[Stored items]
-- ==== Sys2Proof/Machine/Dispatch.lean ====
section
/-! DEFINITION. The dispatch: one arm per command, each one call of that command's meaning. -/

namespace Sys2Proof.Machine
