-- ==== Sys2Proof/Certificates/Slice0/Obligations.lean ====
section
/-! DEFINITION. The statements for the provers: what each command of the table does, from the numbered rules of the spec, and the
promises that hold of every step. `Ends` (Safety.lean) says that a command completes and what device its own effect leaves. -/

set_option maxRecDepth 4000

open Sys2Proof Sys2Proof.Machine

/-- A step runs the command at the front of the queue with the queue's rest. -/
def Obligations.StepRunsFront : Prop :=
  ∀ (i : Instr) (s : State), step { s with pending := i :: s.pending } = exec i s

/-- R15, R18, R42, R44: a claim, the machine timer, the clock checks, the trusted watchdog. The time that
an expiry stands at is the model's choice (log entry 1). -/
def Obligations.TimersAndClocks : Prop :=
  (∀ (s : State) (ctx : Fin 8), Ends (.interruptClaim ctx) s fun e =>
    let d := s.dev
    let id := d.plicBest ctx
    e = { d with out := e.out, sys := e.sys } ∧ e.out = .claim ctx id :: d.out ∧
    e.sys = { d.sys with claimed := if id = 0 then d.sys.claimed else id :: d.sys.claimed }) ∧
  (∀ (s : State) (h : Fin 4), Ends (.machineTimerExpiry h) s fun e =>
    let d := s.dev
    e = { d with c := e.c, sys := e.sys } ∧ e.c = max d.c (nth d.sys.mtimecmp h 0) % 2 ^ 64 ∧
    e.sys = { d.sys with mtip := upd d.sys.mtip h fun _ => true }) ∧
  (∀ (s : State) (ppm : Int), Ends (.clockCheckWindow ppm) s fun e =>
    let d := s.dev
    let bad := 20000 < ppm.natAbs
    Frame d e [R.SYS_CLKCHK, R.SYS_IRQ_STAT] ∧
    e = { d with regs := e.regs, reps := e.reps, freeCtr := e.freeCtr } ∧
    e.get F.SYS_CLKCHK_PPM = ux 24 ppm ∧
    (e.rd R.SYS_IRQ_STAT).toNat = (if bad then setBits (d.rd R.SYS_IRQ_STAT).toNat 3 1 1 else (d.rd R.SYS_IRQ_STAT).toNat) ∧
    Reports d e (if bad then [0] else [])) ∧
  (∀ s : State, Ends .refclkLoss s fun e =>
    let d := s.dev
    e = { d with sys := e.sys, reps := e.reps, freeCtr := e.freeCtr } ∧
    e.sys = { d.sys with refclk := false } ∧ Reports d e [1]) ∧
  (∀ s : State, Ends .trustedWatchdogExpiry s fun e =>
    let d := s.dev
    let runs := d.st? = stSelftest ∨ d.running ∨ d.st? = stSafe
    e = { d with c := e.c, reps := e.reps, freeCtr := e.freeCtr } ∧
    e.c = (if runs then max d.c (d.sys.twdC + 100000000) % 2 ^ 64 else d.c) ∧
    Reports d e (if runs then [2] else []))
---
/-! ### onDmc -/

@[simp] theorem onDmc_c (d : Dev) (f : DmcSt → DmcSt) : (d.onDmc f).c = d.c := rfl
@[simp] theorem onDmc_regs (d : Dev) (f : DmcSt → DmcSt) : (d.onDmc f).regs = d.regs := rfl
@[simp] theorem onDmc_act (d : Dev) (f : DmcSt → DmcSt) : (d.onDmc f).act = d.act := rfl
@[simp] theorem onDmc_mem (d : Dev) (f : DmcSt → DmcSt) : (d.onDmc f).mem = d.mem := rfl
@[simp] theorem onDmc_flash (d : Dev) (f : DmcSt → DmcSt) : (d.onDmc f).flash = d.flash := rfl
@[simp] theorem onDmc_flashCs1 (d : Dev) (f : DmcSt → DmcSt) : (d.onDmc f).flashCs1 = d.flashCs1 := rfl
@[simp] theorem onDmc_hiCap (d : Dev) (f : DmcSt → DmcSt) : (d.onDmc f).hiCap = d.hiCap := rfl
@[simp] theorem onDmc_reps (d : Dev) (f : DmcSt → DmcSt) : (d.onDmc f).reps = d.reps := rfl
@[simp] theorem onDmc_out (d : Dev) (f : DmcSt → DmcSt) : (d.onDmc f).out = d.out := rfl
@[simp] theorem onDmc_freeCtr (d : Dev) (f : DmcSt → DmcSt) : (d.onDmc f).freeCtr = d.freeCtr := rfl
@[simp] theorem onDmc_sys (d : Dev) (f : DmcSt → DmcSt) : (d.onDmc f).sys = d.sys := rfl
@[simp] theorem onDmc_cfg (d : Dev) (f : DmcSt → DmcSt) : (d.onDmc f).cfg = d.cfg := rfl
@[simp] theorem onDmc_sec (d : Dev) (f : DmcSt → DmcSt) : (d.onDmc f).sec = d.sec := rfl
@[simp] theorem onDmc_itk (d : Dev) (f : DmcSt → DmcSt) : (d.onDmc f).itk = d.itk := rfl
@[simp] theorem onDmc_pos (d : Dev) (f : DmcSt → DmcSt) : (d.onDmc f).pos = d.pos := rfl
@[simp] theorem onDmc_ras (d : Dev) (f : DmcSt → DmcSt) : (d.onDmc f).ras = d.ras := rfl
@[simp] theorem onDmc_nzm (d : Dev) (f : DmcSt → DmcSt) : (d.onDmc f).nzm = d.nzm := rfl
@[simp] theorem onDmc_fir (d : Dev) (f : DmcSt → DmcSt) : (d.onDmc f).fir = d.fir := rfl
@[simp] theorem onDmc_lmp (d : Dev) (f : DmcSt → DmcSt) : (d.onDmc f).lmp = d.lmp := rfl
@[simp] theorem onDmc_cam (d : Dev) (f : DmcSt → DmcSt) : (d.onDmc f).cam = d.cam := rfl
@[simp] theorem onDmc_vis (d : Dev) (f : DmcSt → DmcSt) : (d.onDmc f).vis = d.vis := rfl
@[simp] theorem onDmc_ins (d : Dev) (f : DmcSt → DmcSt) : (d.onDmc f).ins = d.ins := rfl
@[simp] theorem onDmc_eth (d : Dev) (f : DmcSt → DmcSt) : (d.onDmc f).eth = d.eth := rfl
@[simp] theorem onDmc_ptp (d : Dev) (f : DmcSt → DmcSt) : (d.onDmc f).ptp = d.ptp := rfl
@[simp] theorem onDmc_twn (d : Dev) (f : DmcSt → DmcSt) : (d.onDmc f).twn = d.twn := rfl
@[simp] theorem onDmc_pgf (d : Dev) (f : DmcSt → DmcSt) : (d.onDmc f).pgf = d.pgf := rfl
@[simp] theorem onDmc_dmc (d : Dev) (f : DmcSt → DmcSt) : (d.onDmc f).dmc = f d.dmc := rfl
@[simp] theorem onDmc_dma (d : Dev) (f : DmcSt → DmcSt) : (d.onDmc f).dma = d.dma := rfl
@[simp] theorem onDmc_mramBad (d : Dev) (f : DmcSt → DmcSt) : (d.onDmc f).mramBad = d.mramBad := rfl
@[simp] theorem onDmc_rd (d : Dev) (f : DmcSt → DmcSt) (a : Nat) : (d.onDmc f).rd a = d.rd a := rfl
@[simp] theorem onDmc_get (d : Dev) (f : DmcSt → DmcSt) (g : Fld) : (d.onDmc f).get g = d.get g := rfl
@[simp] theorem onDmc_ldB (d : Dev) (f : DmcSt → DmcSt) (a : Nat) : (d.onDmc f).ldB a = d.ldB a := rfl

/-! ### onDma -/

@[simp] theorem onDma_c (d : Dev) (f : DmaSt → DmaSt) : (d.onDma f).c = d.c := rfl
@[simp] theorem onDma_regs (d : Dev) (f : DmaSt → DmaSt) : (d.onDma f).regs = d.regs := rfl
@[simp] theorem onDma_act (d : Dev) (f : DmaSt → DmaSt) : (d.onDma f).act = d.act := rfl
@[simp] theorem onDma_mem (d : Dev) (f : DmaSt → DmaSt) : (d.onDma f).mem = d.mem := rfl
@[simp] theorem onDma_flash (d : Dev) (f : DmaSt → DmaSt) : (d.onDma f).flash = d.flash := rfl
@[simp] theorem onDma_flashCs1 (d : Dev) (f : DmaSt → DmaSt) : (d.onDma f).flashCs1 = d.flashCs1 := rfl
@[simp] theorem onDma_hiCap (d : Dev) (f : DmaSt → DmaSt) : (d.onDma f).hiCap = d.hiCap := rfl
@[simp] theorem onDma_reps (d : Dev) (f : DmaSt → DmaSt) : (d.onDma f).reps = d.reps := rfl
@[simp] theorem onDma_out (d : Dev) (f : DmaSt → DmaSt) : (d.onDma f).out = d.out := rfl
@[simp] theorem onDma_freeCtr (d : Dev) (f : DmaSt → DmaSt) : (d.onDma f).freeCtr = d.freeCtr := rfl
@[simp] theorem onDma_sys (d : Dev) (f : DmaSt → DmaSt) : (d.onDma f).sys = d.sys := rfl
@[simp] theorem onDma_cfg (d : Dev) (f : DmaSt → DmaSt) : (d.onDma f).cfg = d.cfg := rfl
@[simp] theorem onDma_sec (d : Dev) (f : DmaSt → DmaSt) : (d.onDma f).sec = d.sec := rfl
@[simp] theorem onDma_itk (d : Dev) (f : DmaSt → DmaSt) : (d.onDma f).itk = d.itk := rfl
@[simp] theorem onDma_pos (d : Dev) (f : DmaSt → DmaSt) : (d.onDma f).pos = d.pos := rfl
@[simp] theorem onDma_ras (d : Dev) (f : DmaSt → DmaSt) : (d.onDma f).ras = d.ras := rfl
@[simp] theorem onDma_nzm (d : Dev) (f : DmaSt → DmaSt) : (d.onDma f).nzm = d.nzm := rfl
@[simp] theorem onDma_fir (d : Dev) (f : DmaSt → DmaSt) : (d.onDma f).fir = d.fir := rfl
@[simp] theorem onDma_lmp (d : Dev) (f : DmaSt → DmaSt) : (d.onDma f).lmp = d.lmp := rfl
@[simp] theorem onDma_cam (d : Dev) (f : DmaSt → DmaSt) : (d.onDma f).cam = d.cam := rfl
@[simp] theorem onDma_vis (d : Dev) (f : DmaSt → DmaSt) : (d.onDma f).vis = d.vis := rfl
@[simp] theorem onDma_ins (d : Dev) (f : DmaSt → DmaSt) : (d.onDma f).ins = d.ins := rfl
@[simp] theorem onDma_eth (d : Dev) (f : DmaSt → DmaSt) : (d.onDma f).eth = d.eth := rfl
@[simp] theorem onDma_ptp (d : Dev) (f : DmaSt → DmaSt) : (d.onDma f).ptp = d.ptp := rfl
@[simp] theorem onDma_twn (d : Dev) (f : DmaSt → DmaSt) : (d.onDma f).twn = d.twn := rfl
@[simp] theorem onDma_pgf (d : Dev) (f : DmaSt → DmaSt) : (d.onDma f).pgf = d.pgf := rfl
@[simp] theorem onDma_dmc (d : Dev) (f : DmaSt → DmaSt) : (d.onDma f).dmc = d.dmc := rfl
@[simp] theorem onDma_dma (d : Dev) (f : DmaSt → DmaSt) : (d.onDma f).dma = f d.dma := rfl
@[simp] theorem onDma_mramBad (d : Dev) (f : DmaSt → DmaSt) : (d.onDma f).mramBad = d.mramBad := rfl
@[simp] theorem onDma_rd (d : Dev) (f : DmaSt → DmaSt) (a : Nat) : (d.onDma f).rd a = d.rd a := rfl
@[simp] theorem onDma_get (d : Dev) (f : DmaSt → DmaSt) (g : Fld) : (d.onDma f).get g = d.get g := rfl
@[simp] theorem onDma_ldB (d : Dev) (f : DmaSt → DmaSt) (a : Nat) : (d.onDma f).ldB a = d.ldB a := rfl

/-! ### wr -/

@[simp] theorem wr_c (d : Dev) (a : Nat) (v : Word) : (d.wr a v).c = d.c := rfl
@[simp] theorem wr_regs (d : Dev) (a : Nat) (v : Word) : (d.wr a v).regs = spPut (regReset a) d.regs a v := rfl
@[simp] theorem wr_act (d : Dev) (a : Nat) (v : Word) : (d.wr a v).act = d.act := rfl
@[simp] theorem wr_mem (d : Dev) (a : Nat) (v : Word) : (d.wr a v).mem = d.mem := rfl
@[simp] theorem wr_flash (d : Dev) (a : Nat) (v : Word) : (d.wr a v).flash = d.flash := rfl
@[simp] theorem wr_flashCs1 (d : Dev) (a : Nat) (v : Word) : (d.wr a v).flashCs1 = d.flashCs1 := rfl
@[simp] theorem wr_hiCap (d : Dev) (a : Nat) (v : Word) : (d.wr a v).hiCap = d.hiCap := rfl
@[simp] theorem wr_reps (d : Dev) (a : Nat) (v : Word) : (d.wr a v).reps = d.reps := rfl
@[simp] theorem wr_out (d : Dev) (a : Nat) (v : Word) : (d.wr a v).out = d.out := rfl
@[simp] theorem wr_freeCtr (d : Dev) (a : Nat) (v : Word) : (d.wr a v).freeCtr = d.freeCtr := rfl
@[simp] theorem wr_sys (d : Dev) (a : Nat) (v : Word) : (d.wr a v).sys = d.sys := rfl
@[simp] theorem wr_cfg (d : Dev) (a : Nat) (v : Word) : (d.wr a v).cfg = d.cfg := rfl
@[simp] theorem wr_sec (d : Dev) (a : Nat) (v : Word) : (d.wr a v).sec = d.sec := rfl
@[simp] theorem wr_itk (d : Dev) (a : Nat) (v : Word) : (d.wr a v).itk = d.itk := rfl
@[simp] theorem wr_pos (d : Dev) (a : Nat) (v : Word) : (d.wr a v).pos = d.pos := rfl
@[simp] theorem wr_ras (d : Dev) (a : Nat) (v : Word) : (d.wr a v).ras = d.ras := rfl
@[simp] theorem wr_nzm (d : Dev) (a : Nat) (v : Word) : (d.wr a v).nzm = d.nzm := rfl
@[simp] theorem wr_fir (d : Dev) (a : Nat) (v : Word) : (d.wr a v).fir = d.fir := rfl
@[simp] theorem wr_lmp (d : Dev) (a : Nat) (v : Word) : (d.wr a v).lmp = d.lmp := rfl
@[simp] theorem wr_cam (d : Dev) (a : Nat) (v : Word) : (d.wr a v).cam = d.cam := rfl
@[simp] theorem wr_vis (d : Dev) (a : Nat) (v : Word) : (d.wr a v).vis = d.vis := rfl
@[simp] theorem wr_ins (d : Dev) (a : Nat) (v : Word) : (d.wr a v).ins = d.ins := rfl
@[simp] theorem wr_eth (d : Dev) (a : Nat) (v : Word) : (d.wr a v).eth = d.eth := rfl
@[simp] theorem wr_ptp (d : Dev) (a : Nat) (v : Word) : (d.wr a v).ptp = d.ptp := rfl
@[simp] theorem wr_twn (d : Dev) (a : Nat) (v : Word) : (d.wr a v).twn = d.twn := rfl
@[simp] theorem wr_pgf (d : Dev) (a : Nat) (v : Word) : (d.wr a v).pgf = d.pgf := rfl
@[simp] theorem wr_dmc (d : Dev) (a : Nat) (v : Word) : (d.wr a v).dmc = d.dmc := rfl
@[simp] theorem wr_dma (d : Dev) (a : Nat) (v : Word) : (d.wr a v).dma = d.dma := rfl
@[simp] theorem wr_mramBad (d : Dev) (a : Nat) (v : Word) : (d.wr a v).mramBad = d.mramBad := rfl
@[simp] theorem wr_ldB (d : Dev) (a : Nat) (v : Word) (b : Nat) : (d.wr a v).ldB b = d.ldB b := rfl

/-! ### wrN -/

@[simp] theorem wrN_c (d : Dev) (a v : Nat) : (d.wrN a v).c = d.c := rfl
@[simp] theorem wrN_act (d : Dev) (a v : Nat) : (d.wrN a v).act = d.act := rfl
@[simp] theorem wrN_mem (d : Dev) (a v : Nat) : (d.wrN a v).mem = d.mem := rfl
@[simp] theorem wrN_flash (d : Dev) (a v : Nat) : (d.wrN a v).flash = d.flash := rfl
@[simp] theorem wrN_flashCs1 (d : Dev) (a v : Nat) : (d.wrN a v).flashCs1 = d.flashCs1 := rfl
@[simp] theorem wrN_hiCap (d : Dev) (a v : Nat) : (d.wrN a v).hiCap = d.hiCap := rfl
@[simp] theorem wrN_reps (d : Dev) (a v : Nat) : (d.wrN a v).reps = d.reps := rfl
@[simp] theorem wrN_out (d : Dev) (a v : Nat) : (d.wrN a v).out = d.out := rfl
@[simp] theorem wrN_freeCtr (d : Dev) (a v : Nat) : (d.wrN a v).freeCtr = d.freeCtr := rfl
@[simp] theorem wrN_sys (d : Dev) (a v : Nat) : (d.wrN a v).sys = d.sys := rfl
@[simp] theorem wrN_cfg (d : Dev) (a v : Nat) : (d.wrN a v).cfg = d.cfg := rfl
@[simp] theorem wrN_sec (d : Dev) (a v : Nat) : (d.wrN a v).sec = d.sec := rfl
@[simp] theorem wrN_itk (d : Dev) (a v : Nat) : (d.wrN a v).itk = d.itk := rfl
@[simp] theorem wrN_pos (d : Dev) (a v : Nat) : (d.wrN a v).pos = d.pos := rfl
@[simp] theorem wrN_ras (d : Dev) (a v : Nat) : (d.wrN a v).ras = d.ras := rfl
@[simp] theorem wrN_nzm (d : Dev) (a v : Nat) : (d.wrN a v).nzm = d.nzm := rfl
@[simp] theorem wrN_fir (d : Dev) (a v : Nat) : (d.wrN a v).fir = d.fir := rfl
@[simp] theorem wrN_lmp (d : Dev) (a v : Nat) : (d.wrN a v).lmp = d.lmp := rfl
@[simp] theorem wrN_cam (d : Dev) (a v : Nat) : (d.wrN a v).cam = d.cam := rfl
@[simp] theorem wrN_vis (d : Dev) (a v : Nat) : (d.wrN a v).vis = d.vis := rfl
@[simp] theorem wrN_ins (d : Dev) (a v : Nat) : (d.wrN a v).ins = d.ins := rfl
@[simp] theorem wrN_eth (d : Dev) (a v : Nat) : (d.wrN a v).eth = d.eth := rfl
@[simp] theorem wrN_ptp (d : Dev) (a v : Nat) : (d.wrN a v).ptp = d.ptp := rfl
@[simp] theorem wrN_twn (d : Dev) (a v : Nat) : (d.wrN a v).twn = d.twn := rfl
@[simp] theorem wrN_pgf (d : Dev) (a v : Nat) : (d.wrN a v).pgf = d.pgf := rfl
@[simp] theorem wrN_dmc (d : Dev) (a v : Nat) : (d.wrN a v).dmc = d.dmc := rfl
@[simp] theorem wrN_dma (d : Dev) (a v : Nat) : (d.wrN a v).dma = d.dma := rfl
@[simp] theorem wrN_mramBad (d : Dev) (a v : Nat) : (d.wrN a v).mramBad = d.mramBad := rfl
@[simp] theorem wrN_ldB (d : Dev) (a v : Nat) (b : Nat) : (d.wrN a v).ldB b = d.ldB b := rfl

▸ Exercise
Look above for the line containing "(d.wrN a v).flash = d.flash := rfl" and the line containing "(d.wrN a v).sys = d.sys := rfl". Transcribe both, with the lines between them, exactly.

▸ Task response
@[simp] theorem wrN_flash (d : Dev) (a v : Nat) : (d.wrN a v).flash = d.flash := rfl
@[simp] theorem wrN_flashCs1 (d : Dev) (a v : Nat) : (d.wrN a v).flashCs1 = d.flashCs1 := rfl
@[simp] theorem wrN_hiCap (d : Dev) (a v : Nat) : (d.wrN a v).hiCap = d.hiCap := rfl
@[simp] theorem wrN_reps (d : Dev) (a v : Nat) : (d.wrN a v).reps = d.reps := rfl
@[simp] theorem wrN_out (d : Dev) (a v : Nat) : (d.wrN a v).out = d.out := rfl
@[simp] theorem wrN_freeCtr (d : Dev) (a v : Nat) : (d.wrN a v).freeCtr = d.freeCtr := rfl
@[simp] theorem wrN_sys (d : Dev) (a v : Nat) : (d.wrN a v).sys = d.sys := rfl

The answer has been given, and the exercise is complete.